Инквизитор - Сергей Норка
Шрифт:
Интервал:
Закладка:
Я посмотрел на часы. Двадцать минут восьмого. Делать ничего не хотелось. Наспех позавтракав, я опять лег в постель. Однако заснуть сном Наполеона после Ватерлоо мне не удалось. В дверь позвонили.
2. Неожиданная встреча
Отвечая на вопрос, хочет ли он остаться генпрокурором, г-н Казанник сообщил, что отдает свою судьбу в руки сенаторов, и пообещал, что, в случае если его восстановят в должности, он «будет представлять ежегодный отчет о проделанной работе и наиболее крупных делах, а также бороться с телефонным правом, которым пользуются президент Ельцин и другие должностные лица».

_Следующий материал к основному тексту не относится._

/-- The region a job names: the page at RVA must be of KIND 2 (R376). -/
def Eng.region (e : Eng) (c : CoreId) (j : Job) : Eng × Except JobEnd NameRegion :=
  match e.xlate (dieOf c) j.space (fld j.d1 44 0) with
  | (e, .error b) => (e, .error (pageStop j 0 { page := b, nowr := false, rwin := false }))
  | (e, .ok l) =>
    if l.kind == 3 then (e, .error (pageStop j 0 { page := l.base.toNat, nowr := false, rwin := true }))
    else if l.kind != 2 then (e, .error (JobEnd.bad j .fault 0x0043 1))
    else
      let e := e.tableErrors c j (addrs l.frame.toNat 256)
      match e.s.nameRegion l.frame.toNat with
      | some r => (e, .ok r)
      | none => (e, .error (JobEnd.bad j .fault 0x006C 0))

/-- Writes bytes at a virtual address, all of them or none (R377, R379). -/
def Eng.putBytes (e : Eng) (c : CoreId) (j : Job) (va : Nat) (bs : List Byte) : Eng × Option RowStop :=
  if 2 ^ 45 < va + bs.length then (e, some { page := va % 2 ^ 45 / 0x10000 * 0x10000, nowr := false, rwin := false })
  else
    match e.rowPages (dieOf c) j.space true ((List.range bs.length).map (va + ·)) [] with
    | (e, .error r) => (e, some r)
    | (e, .ok ls) => ({ e with s := (e.s.engAccess c j true ls).engPut (e.s.privOn c) ((ls.zip bs).map fun y => (y.1.1, y.1.2, y.2)) }, none)

/-- The chunks of a CNOUT, rising (R377). -/
def outChunks (c : CoreId) (j : Job) (r : NameRegion) (t : RootImage) : Nat → Nat → Eng → Eng × JobEnd
  | 0, _, e => (e, JobEnd.ok)
  | n + 1, i, e =>
    let (a, as) := e.s.leafAt r (2 * i) t.depth t.name
    let e := e.tableErrors c j as
    match a with
    | .error x => (e, x.ending j)
    | .ok a =>
      let two := decide (256 * i + 128 < t.length)
      let (b, as) : Except TreeStop Nat × List Nat := if two then e.s.leafAt r (2 * i + 1) t.depth t.name else (.ok 0, [])
      let e := e.tableErrors c j as
      match b with
      | .error x => (e, x.ending j)
      | .ok b =>
        let bs := (leBytes 128 a ++ leBytes 128 b).take (min 256 (t.length - 256 * i))
        match e.putBytes c j (fld j.d2 44 0 + 256 * i) bs with
        | (e, some p) => (e, pageStop j i p)
        | (e, none) => outChunks c j r t n (i + 1) e

/-- CNOUT (R377). -/
def execCnout (c : CoreId) (q : QueueId) : State → Out :=
  runJob c q (.cnout c q) fun j s =>
    let t := rootImage j.params 0
    match ({ s := s, ls := j.leases } : Eng).region c j with
    | (e, .error x) => e.out ((e.keep c q j.id).endJob c q j x)
    | (e, .ok r) =>
      let first := fld j.d3 63 32
      let (e, x) := outChunks c j r t (chunksOf t.length - first) first e
      e.out ((e.keep c q j.id).endJob c q j x)

/-- A tree under construction: the engine, and the holds taken, newest first. -/
structure Build where
  e : Eng
  holds : List Nat
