-- ==== Sys2Proof/Machine/Pool.lean ====
section
/-!
DEFINITION. The ready pool and what the distributor decides by: replicas, regions' budgets, effective priorities, save
slots and placement (R303, R305 to R309, R325).
-/

namespace Sys2Proof.Machine

/-! ### Replicas (R303) -/

/-- Healthy dies other than the master's, each with a replica (R303). -/
def State.replicas (s : State) : List DieId := (List.finRange 4).filter fun d => !(s.die d).fenced && d != s.dist.master

/-- A step that changes the pool: it takes effect once every replica has acknowledged it (R303). -/
def withReplicas (ev : Event) (body : State → Out) (s : State) : Out :=
  if s.dist.granted.contains ev then body { s with dist := { s.dist with granted := s.dist.granted.erase ev } }
  else if s.dist.changes.any fun c => c.ev == ev then .next s
  else
    match s.replicas with
    | [] => body s
    | ds =>
      let s : State := { s with dist := { s.dist with changes := s.dist.changes ++ [{ need := ds, ev := ev }] } }
      .next (s.dueAll (ds.map .replicaAcknowledge))

/-- A replica's acknowledgement of a change: with the last of them the change takes effect (R303). -/
def State.acknowledge (s : State) (d : DieId) (c : Change) : State :=
  let need := c.need.filter (· != d)
  let others := s.dist.changes.filter fun x => x.ev != c.ev
  if need.isEmpty then ({ s with dist := { s.dist with changes := others, granted := s.dist.granted ++ [c.ev] } } : State).due c.ev
  else
    { s with dist := { s.dist with changes := s.dist.changes.map fun x => if x.ev == c.ev then { x with need := need } else x } }

/-- REPLICA_ACKNOWLEDGE: a replica acknowledges the earliest change that waits for it (R303). -/
def execReplicaAcknowledge (d : DieId) (s : State) : Out :=
  match s.dist.changes.find? fun c => c.need.contains d with
  | some c => .next (s.acknowledge d c)
  | none => .next s

/-- A step of the master that has to wait looks again in the next cycle. -/
def State.later (s : State) (e : Event) : State :=
  if s.timers.any fun t => t.2 == e then s else s.timer (s.time.toNat + 1) e

/-- Nothing can hold the master's accesses on their way: its die has no write that crosses to another or is not known to be applied,
and no location that its gateway holds, and no die is in a clock-skew fault (R268, R272, R277, R292). -/
def State.calm (s : State) : Bool :=
  let m := s.dist.master
  !s.sending m && !s.held.any (fun x => x.scope == .die && x.point == m.val) && !s.dies.toList.any (·.inFault)

/-- A step of the master, as its accesses allow: where one meets something on its way, or one crosses to another die before the
writes that its die has sent and seen are known to be applied, the step is made in a later cycle (R268, R272, R292; log entry 78). -/
def unlessStalled (ev : Event) (body : State → Out) (s : State) : Out :=
  if s.calm then body s
  else
    let m := s.dist.master
    match body s with
    | .next t =>
      if t.cycle.stalled || (s.sending m && (t.die m).clock[m] != (s.die m).clock[m]) then .next (s.later ev) else .next t
    | r => r

/-- The master's step: while an election is in progress it waits (R313). -/
def master (ev : Event) (body : State → Out) (s : State) : Out :=
  if s.dist.electing then .next (s.later ev) else unlessStalled ev body s

/-! ### Regions (R324, R325) -/

/-- Cores that instances of a region's subtree occupy (R324). -/
def State.coresIn (s : State) (n : Nat) : Nat :=
  (s.insts.map fun x => if !x.2.cores.isEmpty && (s.regionPath x.2.leaf.toNat).contains n then x.2.cores.length else 0).sum

/-- INUSE of a leaf and its ancestors (R324). -/
def State.noteUse (s : State) (leaf : Nat) : State :=
  (s.regionPath leaf).foldl (fun (s : State) n =>
    let r := s.region n
    let w := setFld r[7] 9 0 (s.coresIn n)
    (s.keepRegion n (r.set 7 w)).masterPut (s.regionAddr n + 0x38) w) s

/-! ### Instances of the pool (R305 to R307) -/

/-- Cores an instance takes (R307). -/
def Inst.size (i : Inst) : Nat := if i.cluster then 4 else 1
/-- Save slots an instance takes (R309). -/
def Inst.slots (i : Inst) : Nat := if i.cluster then 5 else 1

/-- TIME since an instance's node entered the pool (R306, R341). -/
def State.age (s : State) (i : Inst) : Nat := (s.time - i.entry).toInt.toNat

/-- Effective priority (R306). -/
def State.effective (s : State) (i : Inst) : Nat :=
  min 15 ((s.region (s.owner 6 i.leaf.toNat)).prio + s.age i / 100000)

/-- An instance comes before another in the order of dispatch (R306). -/
def State.before (s : State) (a b : Nat × Inst) : Bool :=
  let ea := s.effective a.2
  let eb := s.effective b.2
  if ea != eb then decide (eb < ea)
  else if a.2.entry != b.2.entry then decide ((a.2.entry - b.2.entry).toInt < 0)
  else if a.2.seq != b.2.seq then decide (a.2.seq < b.2.seq)
  else decide (a.2.k < b.2.k)

/-- Puts an element into a list in an order. -/
def insertBy {α : Type} (lt : α → α → Bool) (x : α) : List α → List α
  | [] => [x]
  | y :: r => if lt x y then x :: y :: r else y :: insertBy lt x r

/-- A list in an order. -/
def sortBy {α : Type} (lt : α → α → Bool) : List α → List α
  | [] => []
  | x :: r => insertBy lt x (sortBy lt r)

/-- A core budget holds at every level (R307, R325). -/
def State.coresOk (s : State) (i : Inst) : Bool :=
  (s.regionPath i.leaf.toNat).all fun n => decide (s.coresIn n + i.size ≤ fld (s.region (s.owner 0 n))[1] 9 0)

/-- No region of the path is STOPPED (R307). -/
def State.running (s : State) (i : Inst) : Bool := (s.regionPath i.leaf.toNat).all fun n => !(s.region n).stopped

/-- The region whose save pool an instance uses (R309, R325). -/
def State.pool (s : State) (i : Inst) : Nat := s.owner 4 i.leaf.toNat
/-- Address of a slot of a pool. -/
def State.slotVa (s : State) (pool b : Nat) : Nat := fld (s.region pool)[2] 44 0 + Config.slotBytes * b
/-- A run of slots of a pool is free: no instance of the pool holds one of them (R309). -/
def State.slotsFree (s : State) (pool b n : Nat) : Bool :=
  s.insts.all fun x =>
    match x.2.slot with
    | some a => a.pool != pool || !overlap a.va (Config.slotBytes * x.2.slots) (s.slotVa pool b) (Config.slotBytes * n)
    | none => true
/-- The lowest slot, or start of a run, that is free: the save area that a dispatch assigns (R309). -/
def State.freeSlot (s : State) (i : Inst) : Option SaveArea :=
  let pool := s.pool i
  let total := fld (s.region pool)[3] 15 0
  ((List.range total).find? fun b => decide (b + i.slots ≤ total) && s.slotsFree pool b i.slots).map fun b =>
    { pool := pool, va := s.slotVa pool b, space := s.spaceOf i.leaf.toNat }

/-- The first two conditions of R307, with valid regions that are not STOPPED. -/
def State.eligible (s : State) (i : Inst) : Bool :=
  s.regionOk i.leaf.toNat && s.coresOk i && (i.slot.isSome || (s.freeSlot i).isSome) && s.running i

/-- Instances that a core may be given to, in the order of R306. -/
def State.candidates (s : State) : List (Nat × Inst) :=
  sortBy s.before (s.insts.filter fun x => x.2.inPool && s.eligible x.2)

/-! ### Placement (R308) -/

/-- A core on which nothing runs and an instance may be placed. -/
def State.idleCore (s : State) (c : CoreId) : Bool :=
  s.plat.ready && (s.core c).inst.isNone && !(s.die (dieOf c)).fenced && !(s.clusters[clusterOf c]).removed
/-- Idle cores of a cluster. -/
def State.idleIn (s : State) (k : ClusterId) : List CoreId := ((List.range 4).map (coreOf k)).filter s.idleCore

/-- A place that an instance may take: its first core, its cluster and its die. -/
structure Place where
  core : CoreId
  cluster : Nat
  die : Nat
deriving DecidableEq, Repr, Inhabited

/-- Idle cores, or wholly idle clusters, outside one cluster. -/
def State.places (s : State) (wide : Bool) (but : Option ClusterId) : List Place :=
  (List.finRange 128).flatMap fun k =>
    if some k == but then []
    else
      let free := s.idleIn k
      let here (c : CoreId) : Place := { core := c, cluster := k.val, die := k.val / 32 }
      if wide then (if free.length = 4 then [here (coreOf k 0)] else []) else free.map here

/-- The place with the largest sum, the first on a tie. -/
def mostOf (xs : List (Nat × Nat)) : Option Nat :=
  let total (p : Nat) : Nat := (xs.map fun y => if y.1 = p then y.2 else 0).sum
  (xs.foldl (fun (m : Option Nat) y =>
    match m with
    | some p => if total p < total y.1 then some y.1 else m
    | none => some y.1) none)

/-- The die with the most places, the lowest on a tie. -/
def mostDie (ps : List Place) : Option Nat := mostOf ((List.range 4).flatMap fun d => (ps.filter fun p => p.die == d).map fun p => (p.die, 1))

/-- The place an instance takes: its operands' vault, their die, or the die with the most places (R308). -/
def choose (ops : List (Bool × Nat × Nat)) (ps : List Place) : Option Place :=
  let vault := (ops.filter (·.1)).map (·.2)
  let die := (ops.filter fun x => !x.1).map (·.2)
  match (mostOf vault).bind fun k => ps.find? fun p => p.cluster == k with
  | some p => some p
  | none =>
    match (mostOf die).bind fun d => ps.find? fun p => p.die == d with
    | some p => some p
    | none => (mostDie ps).bind fun d => ps.find? fun p => p.die == d

/-- Where an operand lies on its page: its vault's cluster, or the die that homes it (R308). -/
def operandPlace (l : Lease) (va : Nat) : Option (Bool × Nat) :=
  let pa := l.at va
  match l.kind with
  | 1 => if 0xC000000000 ≤ pa then some (true, (pa - 0xC000000000) / 0x1800000) else none
  | 0 => some (false, (homeDie pa).val)
  | _ => none

/-- Walks a node's tile operands once (R288, R308). -/
def State.walkOperands (s : State) (space : BitVec 16) : List (Nat × Nat) → State × List (Bool × Nat × Nat)
  | [] => (s, [])
  | (va, n) :: r =>
    if n = 0 then State.walkOperands s space r
    else
      let (s, w) := (s.walkMet space va).walk s.dist.master space va
      let (s, xs) := State.walkOperands s space r
      match w.found.bind fun x => operandPlace x.1 va with
      | some (v, k) => (s, (v, k, n) :: xs)
      | none => (s, xs)

/-! ### Node records (R332) -/

/-- A dword of a node record. -/
def nodeDword (bs : List Byte) (i : Nat) : Dword := bytesDword bs i
def nodeKind (bs : List Byte) : Nat := fld (nodeDword bs 0) 1 0
def nodeTarget (bs : List Byte) : Dword := maskTo (nodeDword bs 4) 44 0
def nodeTiles (bs : List Byte) : List (Nat × Nat) :=
  (List.range 4).map fun i => (fld (nodeDword bs (8 + 2 * i)) 44 0, (nodeDword bs (9 + 2 * i)).toNat)
def nodeRings (bs : List Byte) : Vector Dword 8 := Vector.ofFn fun i : Fin 8 => nodeDword bs (16 + i.val)

/-- An instance of a kernel or copy node, before it is dispatched (R20, R21, R305, R332). -/
def nodeInst (bs : List Byte) (leaf : Nat) (r : Region) (space : BitVec 16) (first count k : Nat) (entry : Dword) (seq : Nat)
    (arg : Dword) (ops : List (Bool × Nat × Nat)) (o : Origin) : Inst :=
  let kernel := nodeKind bs = 0
  let d0 := nodeDword bs 0
  { Inst.none with
    space := space, leaf := BitVec.ofNat 32 leaf, priv := r.system, iid := BitVec.ofNat 32 first, count := BitVec.ofNat 32 count
    status := .ready, cluster := kernel && d0.getLsbD 2, idem := d0.getLsbD 3, steal := kernel && d0.getLsbD 4 && !d0.getLsbD 2
    entry := entry, seq := seq, k := k, entryPc := nodeTarget bs, arg := arg, rings := nodeRings bs, tileops := ops, origin := o
    copy := if kernel then Option.none
      else some { src := nodeTarget bs, dst := maskTo (nodeDword bs 5) 44 0, len := (nodeDword bs 6).toNat, done := 0, held := 0 } }

/-- Adds an instance to the table. -/
def State.addInst (s : State) (i : Inst) : State :=
  let k := s.dist.nextInst
  { s with insts := Table.put s.insts k i, dist := { s.dist with nextInst := k + 1 } }

end Sys2Proof.Machine
end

Сегодня, № 64, 1994 г. * * *На пороге стоял верзила метра под два с интеллигентной внешностью, одетый в безукоризненный коричневый костюм.
— Разрешите?
Я молча посторонился, пропуская его в переднюю, затем жестом пригласил пройти в комнату.

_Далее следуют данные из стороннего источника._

-- ==== Sys2Proof/Machine/Agenda.lean ====
section
/-!
DEFINITION. The steps that the model puts off: each is run by the meaning of the row of its name.
-/

namespace Sys2Proof.Machine

/-- Runs a step whose turn has come. -/
def runEvent (e : Event) (s : State) : Out :=
  match e with
  | .recordPost => .next s.recordPost
  | .instanceReturn k => execInstanceReturn k s
  | .poolReadied => execPoolReadied s
  | .slew d => execSlew d s
  | .deckDone c => execDeckDone c s
  | .farSwitch p d => execFarSwitch p d s
  | .resultReady w _ _ f drop => .next (s.resultReady w f drop)
  | .copyin c q => execCopyin c q s
  | .copyout c q => execCopyout c q s
  | .decode c q => execDecode c q s
  | .encode c q => execEncode c q s
  | .fill c q => execFill c q s
  | .compact c q => execCompact c q s
  | .qfence c q => execQfence c q s
  | .layset c q => execLayset c q s
  | .laysync c q => execLaysync c q s
  | .resume c q => execResume c q s
  | .gather c q => execGather c q s
  | .scatter c q => execScatter c q s
  | .scatadd c q => execScatadd c q s
  | .madd c q => execMadd c q s
  | .mpfx c q => execMpfx c q s
  | .munion c q => execMunion c q s
  | .rsend c q => execRsend c q s
  | .rfetch c q => execRfetch c q s
  | .rsignal c q => execRsignal c q s
  | .cnout c q => execCnout c q s
  | .cnin c q => execCnin c q s
  | .cndiff c q => execCndiff c q s
  | .jobPop c q => execJobPop c q s
  | .semaphoreCycle c => execSemaphoreCycle c s
  | .ktwaitTimeout w til => execKtwaitTimeout w til s
  | .tileBitApply c => execTileBitApply c s
  | .leaveGrant d => execLeaveGrant d s
  | .jobComplete c q => execJobComplete c q s
  | .jobsDropped c q => execJobsDropped c q s
  | .gregFill w d x => execGregFill w d x s
  | .walkComplete w h x => execWalkComplete w h x s
  | .walkRestart w h x => execWalkRestart w h x s
  | .engineLeaseRenew c q => execEngineLeaseRenew c q s
  | .codeFetch w va => execCodeFetch w va s
  | .homeAccess a => execHomeAccess a s
  | .crossdieWriteApply d => execCrossdieWriteApply d s
  | .appliedCountReport d => execAppliedCountReport d s
  | .atomicWriteback sc point loc => execAtomicWriteback sc point loc s
  | .flushComplete w => execFlushComplete w s
  | .hostAccess pa n wr x => execHostAccess pa n wr x s
  | .clusterAccess w tgt off n x d => execClusterAccess w tgt off n x d s
  | .barrierApply k => execBarrierApply k s
  | .ctwaitTimeout w til => execCtwaitTimeout w til s
  | .multicastTimeout c til => execMulticastTimeout c til s
  | .multicastLoad c => execMulticastLoad c s
  | .stepBegin c => execStepBegin c s
  | .laneEvaluate c lane => execLaneEvaluate c lane s
  | .windowLoad c => execWindowLoad c s
  | .rodTakeItem c rod => execRodTakeItem c rod s
  | .itemArrival c rod => execItemArrival c rod s
  | .frameJobComplete c => execFrameJobComplete c s
  | .frameJobPause c => execFrameJobPause c s
  | .drainRowWrite c => execDrainRowWrite c s
  | .mlutCopyDone c => execMlutCopyDone c s
  | .reclaimLine => execReclaimLine s
  | .instanceDispatch => execInstanceDispatch s
  | .preemptRequest => execPreemptRequest s
  | .instanceSave k => execInstanceSave k s
  | .instanceResume k => execInstanceResume k s
  | .suspendTimeout k => execSuspendTimeout k s
  | .instanceRetire k => execInstanceRetire k s
  | .safepointOverrun w => execSafepointOverrun w s
  | .deadlockFault c => execDeadlockFault c s
  | .doorbellRecord n x => execDoorbellRecord n x s
  | .restart n => execRestart n s
  | .reload n => execReload n s
  | .wqConsume q => execWqConsume q s
  | .devqConsume q => execDevqConsume q s
  | .launch q e => execLaunch q e s
  | .struct q e => execStruct q e s
  | .conditionalRead r im => execConditionalRead r im s
  | .replayDone r => execReplayDone r s
  | .loadFigure => execLoadFigure s
  | .stealRequest => execStealRequest s
  | .stealGrant p slots => execStealGrant p slots s
  | .stolenArrival p x => execStolenArrival p x s
  | .stealRetireReport k => execStealRetireReport k s
  | .lcuMeasure d ofs => execLcuMeasure d ofs s
  | .skewResync d => execSkewResync d s
  | .skewResyncTimeout d => execSkewResyncTimeout d s
  | .dieFence d => execDieFence d s
  | .masterElection => execMasterElection s
  | .migrationArm d e x => execMigrationArm d e x s
  | .migrationRemove d e => execMigrationRemove d e s
  | .migrationLineCopy d e => execMigrationLineCopy d e s
  | .moduleStart u => execModuleStart u s
  | .tamperAlarm => execTamperAlarm s
  | .voltageGlitch => execVoltageGlitch s
  | .clockGlitch => execClockGlitch s
  | .coolantThrottle d => execCoolantThrottle d s
  | .pwrcapWrite d x => execPwrcapWrite d x s
  | .secstatAdv => execSecstatAdv s
  | .alarmpolWrite x => execAlarmpolWrite x s
  | .registerWrite off x host => execRegisterWrite off x host s
  | .fabrd => execFabrd s
  | .fabwr => execFabwr s
  | .kempub => execKempub s
  | .kekset => execKekset s
  | .linkkey => execLinkkey s
  | .cnkey => execCnkey s
  | .cnkeyclr => execCnkeyclr s
  | .spareret => execSpareret s
  | .quote => execQuote s
  | .mailboxComplete => execMailboxComplete s
  | .flitSend p d => execFlitSend p d s
  | .flitReceive p d f => execFlitReceive p d f s
  | .nakReceive p d ack => execNakReceive p d ack s
  | .retrainDone p d => execRetrainDone p d s
  | .retrainTimeout p d til => execRetrainTimeout p d til s
  | .laneRepair p tx d => execLaneRepair p tx d s
  | .write d x => execWrite d x s
  | .read d x => execRead d x s
  | .readresp x => execReadresp x s
  | .atomic d x => execAtomic d x s
  | .atomresp x => execAtomresp x s
  | .signal d x => execSignal d x s
  | .ack x => execAck x s
  | .steal p x => execSteal p x s
  | .heldRequestTimeout d n => execHeldRequestTimeout d n s
  | .remoteTimeout t => execRemoteTimeout t s
  | .clusterNetworkFlitFailure w => execClusterNetworkFlitFailure w s
  | .coolantBelowLimit d => execCoolantBelowLimit d s
  | .contentNamedOperation x => execContentNamedOperation x s
  | .vldgLanesArrive w d mask => execVldgLanesArrive w d mask s
  | .replicaAcknowledge d => execReplicaAcknowledge d s

/-- The first step due, if any. -/
def State.nextEvent (s : State) : Option (Event × State) :=
  match s.agenda with
  | [] => none
  | e :: r => some (e, { s with agenda := r })

end Sys2Proof.Machine
end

— Благодарю. Я на одну минуту. Дело в том, что вас просит прибыть к нему президент. Он прислал машину.
— Я что, арестован?
Глаза детины заискрились весельем. Было видно, что ему стоит большого труда сдерживать смех. Это разозлило меня.
— С чего вы взяли. Это частное приглашение. Просто мне поручили отвезти вас на место встречи. Президента сейчас нет в городе.
— А если я откажусь ехать?
— Это ваше право. Я передам президенту.
— Ваш президент не будет шокирован, если я приеду к нему в джинсах и свитере?
Он уже не скрывал усмешку, и это вконец определило мое отношение к нему.
— Если вы познакомитесь с ним поближе, вы увидите, что его трудно шокировать.
Поколесив по Москве, машина выехала за город.
Детина упорно молчал, я тоже не имел желания начинать разговор. Наконец мы свернули с шоссе и поехали по грунтовой дороге. Еще минут через двадцать машина въехала во дворик небольшого двухэтажного особняка из белого кирпича.
Мой смешливый попутчик предупредительно открыл дверь и пропустил меня в просторный холл с полом, покрытым толстым коричневым ковром. Детина начал подниматься по широкой деревянной лестнице на второй этаж. Я следовал за ним.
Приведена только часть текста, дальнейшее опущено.